Obviously this is all sample size dependent, so overperfoming your xG for a game means nothing - but only the best clubs/players can outperform the stats for prolonged periods. 

It makes for interesting reading...


So let's describe this first. Column 2 is Goal Scored. Column 3 is Expected Goals scored. Column 4 is the difference. Red = more goals scored than expected. Green = Fewer goals scored than expected. 

Liverpool have outscored their expected figures by 5 goals, Spurs by nearly 6 and Leicester by 12 (!!!). Chelsea on the other hand have left 7 goals behind. Everton, Man United, Sheffield United and Brighton are similarly guilty whilst Watford should have 11 more goals as per the stats which would be game changing for them in terms of league position. Cojones eh, Mr Deeney?

What does this all mean? Well, not a lot. A hot streak for a few games may see reversion to the mean - Leicester look vulnerable to that, but there are lots of reasons for a xG differential, such as having a potato for a striker or an octopus for an opposing keeper. It would be reasonable however to suggest that Liverpool might be a few points ahead of where they should be based on nabbing a goal here or there in tight scorelines.

Now to xGA, which is the defensive version of the above:


Again, 2nd column is goals conceded, 3rd columns is the expected goals conceded and the 4th column as the differential between them.
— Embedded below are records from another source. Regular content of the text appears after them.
-- ==== Sys2Proof/Laws/Memory.lean ====
section
/-! SUPPORT. The laws of a space: reading after a write, and every write keeps the canonical form. -/

namespace Sys2Proof.Machine

variable {w : Nat}

/-- A canonical space lists nothing below its lower bound. -/
theorem readCell_below {size low a : Nat} {m : Cells w} (h : Cells.wfFrom size low m = true) (ha : a < low) :
    readCell m a = Config.unlisted w := by
  induction m generalizing low with
  | nil => rfl
  | cons p rest ih =>
    obtain ⟨b, v⟩ := p
    simp only [Cells.wfFrom, Bool.and_eq_true, decide_eq_true_eq] at h
    have hne : a ≠ b := by omega
    simp only [readCell, hne, if_false]
    exact ih h.2 (by omega)

/-- Reading where a write went gives the value written. -/
theorem readCell_writeCell_same {size low a : Nat} {m : Cells w} (h : Cells.wfFrom size low m = true) (v : BitVec w) :
    readCell (writeCell m a v) a = v := by
  induction m generalizing low with
  | nil => by_cases hv : v = Config.unlisted w <;> simp [writeCell, readCell, hv]
  | cons p rest ih =>
    obtain ⟨b, u⟩ := p
    simp only [Cells.wfFrom, Bool.and_eq_true, decide_eq_true_eq] at h
    by_cases hlt : a < b
    · by_cases hv : v = Config.unlisted w
      · have hne : a ≠ b := by omega
        simp only [writeCell, hlt, hv, if_true, readCell, hne, if_false]
        exact readCell_below h.2 (by omega)
      · simp [writeCell, hlt, hv, readCell]
    · by_cases heq : a = b
      · subst heq
        by_cases hv : v = Config.unlisted w
        · simp only [writeCell, hv, if_true, lt_irrefl, if_false]
          exact readCell_below h.2 (by omega)
        · simp [writeCell, hv, readCell]
      · simp only [writeCell, hlt, heq, if_false, readCell]
        exact ih h.2

/-- A write leaves every other address as it was. -/
theorem readCell_writeCell_other {a b : Nat} (m : Cells w) (v : BitVec w) (hab : a ≠ b) :
    readCell (writeCell m b v) a = readCell m a := by
  induction m with
  | nil => by_cases hv : v = Config.unlisted w <;> simp [writeCell, readCell, hv, hab]
  | cons p rest ih =>
    obtain ⟨c, u⟩ := p
    simp only [writeCell]
    split
    · split <;> simp [readCell, hab]
    · split
      · next _ hbc => subst hbc; split <;> simp [readCell, hab]
      · simp only [readCell, ih]

/-- A write inside the space keeps the canonical form. -/
theorem writeCell_wfFrom {size low a : Nat} {m : Cells w} (h : Cells.wfFrom size low m = true) (v : BitVec w)
    (hlow : low ≤ a) (hsize : a < size) : Cells.wfFrom size low (writeCell m a v) = true := by
  induction m generalizing low with
  | nil => by_cases hv : v = Config.unlisted w <;> simp [writeCell, Cells.wfFrom, hv, hlow, hsize]
  | cons p rest ih =>
    obtain ⟨b, u⟩ := p
    have h' := h
    simp only [Cells.wfFrom, Bool.and_eq_true, decide_eq_true_eq] at h
    obtain ⟨⟨⟨hb, hbs⟩, hu⟩, hrest⟩ := h
    simp only [writeCell]
    split
    · split
      · exact h'
      · next _ hv => simp [Cells.wfFrom, hlow, hsize, hv, hbs, hu, hrest]; omega
    · split
      · split
        · next _ hab hv =>
          subst hab
          cases rest with
          | nil => rfl
          | cons q r =>
            obtain ⟨c, x⟩ := q
            simp only [Cells.wfFrom, Bool.and_eq_true, decide_eq_true_eq] at hrest ⊢
            exact ⟨⟨⟨by omega, hrest.1.1.2⟩, hrest.1.2⟩, hrest.2⟩
        · next _ hab hv => subst hab; simp [Cells.wfFrom, hlow, hsize, hv, hrest]
      · simp only [Cells.wfFrom, Bool.and_eq_true, decide_eq_true_eq]
        exact ⟨⟨⟨hb, hbs⟩, hu⟩, ih hrest (by omega)⟩

/-- Nothing is listed right after reset, which is canonical. -/
theorem reset_mem_wf : State.reset.mem.wf = true := by decide

/-- Writing a byte of `TEXT` keeps the memories canonical. -/
theorem hostWriteText_wf {s : State} (h : s.mem.wf = true) (a : Addr) (v : Byte) : (s.hostWriteText a v).mem.wf = true := by
  simp only [Memory.wf, Bool.and_eq_true, State.hostWriteText] at h ⊢
  exact ⟨⟨⟨h.1.1.1, writeCell_wfFrom h.1.1.2 v (Nat.zero_le _) a.isLt⟩, h.1.2⟩, h.2⟩

/-- Writing a word of `PIXBUF` keeps the memories canonical. -/
theorem hostWritePixbuf_wf {s : State} (h : s.mem.wf = true) (a : Addr) (v : Color) :
    (s.hostWritePixbuf a v).mem.wf = true := by
  simp only [Memory.wf, Bool.and_eq_true, State.hostWritePixbuf] at h ⊢
  exact ⟨⟨h.1.1, writeCell_wfFrom h.1.2 v (Nat.zero_le _) a.isLt⟩, h.2⟩

/-- Loading a byte of `FONT` keeps the memories canonical. -/
theorem hostLoadFont_wf {s : State} (h : s.mem.wf = true) (a : FontAddr) (v : Byte) :
    (s.hostLoadFont a v).mem.wf = true := by
  simp only [Memory.wf, Bool.and_eq_true, State.hostLoadFont] at h ⊢
  exact ⟨⟨⟨writeCell_wfFrom h.1.1.1 v (Nat.zero_le _) a.isLt, h.1.1.2⟩, h.1.2⟩, h.2⟩

/-- Loading a word of `PIXTAB` keeps the memories canonical. -/
theorem hostLoadPixtab_wf {s : State} (h : s.mem.wf = true) (a : Addr) (v : Color) :
    (s.hostLoadPixtab a v).mem.wf = true := by
  simp only [Memory.wf, Bool.and_eq_true, State.hostLoadPixtab] at h ⊢
  exact ⟨⟨h.1.1, h.1.2⟩, writeCell_wfFrom h.2 v (Nat.zero_le _) a.isLt⟩

end Sys2Proof.Machine
end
Green is over-performing and red has conceded more than expected.

Again, Liverpool are over-performing in this metric, along with Sheffield United, Newcastle and West Ham by ~8 goals and Palace by 9 goals. Chelsea, Wolves, Man United and most dramatically Southampton can feel slightly unlucky, and yet optimistic of improvement. Football being a low scoring sport means that a reversion to the mean here, combined with the point clustering seen above could have wild effects on the league table and subsequent European football, survival and prize money.

xGA can be affected by individual errors, having a bad keeper etc as well as coaching/individual brilliance. For example, Van Dijk & Allison are credited with transforming the Liverpool defence - one explanation for their xGA being in the green. Maguire's effect at Old Trafford has not been statistically born out, but could be confounded by de Gea not having his best season. Small margins.

Putting these tables together then, Liverpool are scoring more and conceding fewer than expected, whilst City are where they are - a few goals down, which their much discussed centre back issues could account for. Leicester, for the 2nd time in 5 years are hugely outperforming their xG and xGA, at the expense of Chelsea who are under in both counts. Managerial effect? Who knows? At the other end of the table, Watford should climb if they start scoring, but West Ham could be in trouble, Of course, a change of manager there could have huge effects on their prospects too,

To expected Points,


Now this is all a bit interesting. xPts comes from looking at each game and allocating the points according to how the result should have panned out, statistically speaking.

Liverpool are 20 points ahead of where they should be, statistically. speaking. This was surprising to me. Clearly, more games have been pretty close, meaning those xG & xGA over-performances clearly have delivered. Leicester, as expected have gained more points as have Palace and, worryingly for them, Newcastle.

Interestingly, Man Utd, who are an awful team when you watch them play, are 10 points down on their expected total. Hugely surprising that

So, a redo table based on expected points:


Places changed in the last column. Man City top by 5 points, Chelsea and Man Utd make up the top 4 and it's all much closer. Everton and Watford the big movers up the table. Newcastle and Palace are the big losers, closely followed by the respective North London dumpster fires.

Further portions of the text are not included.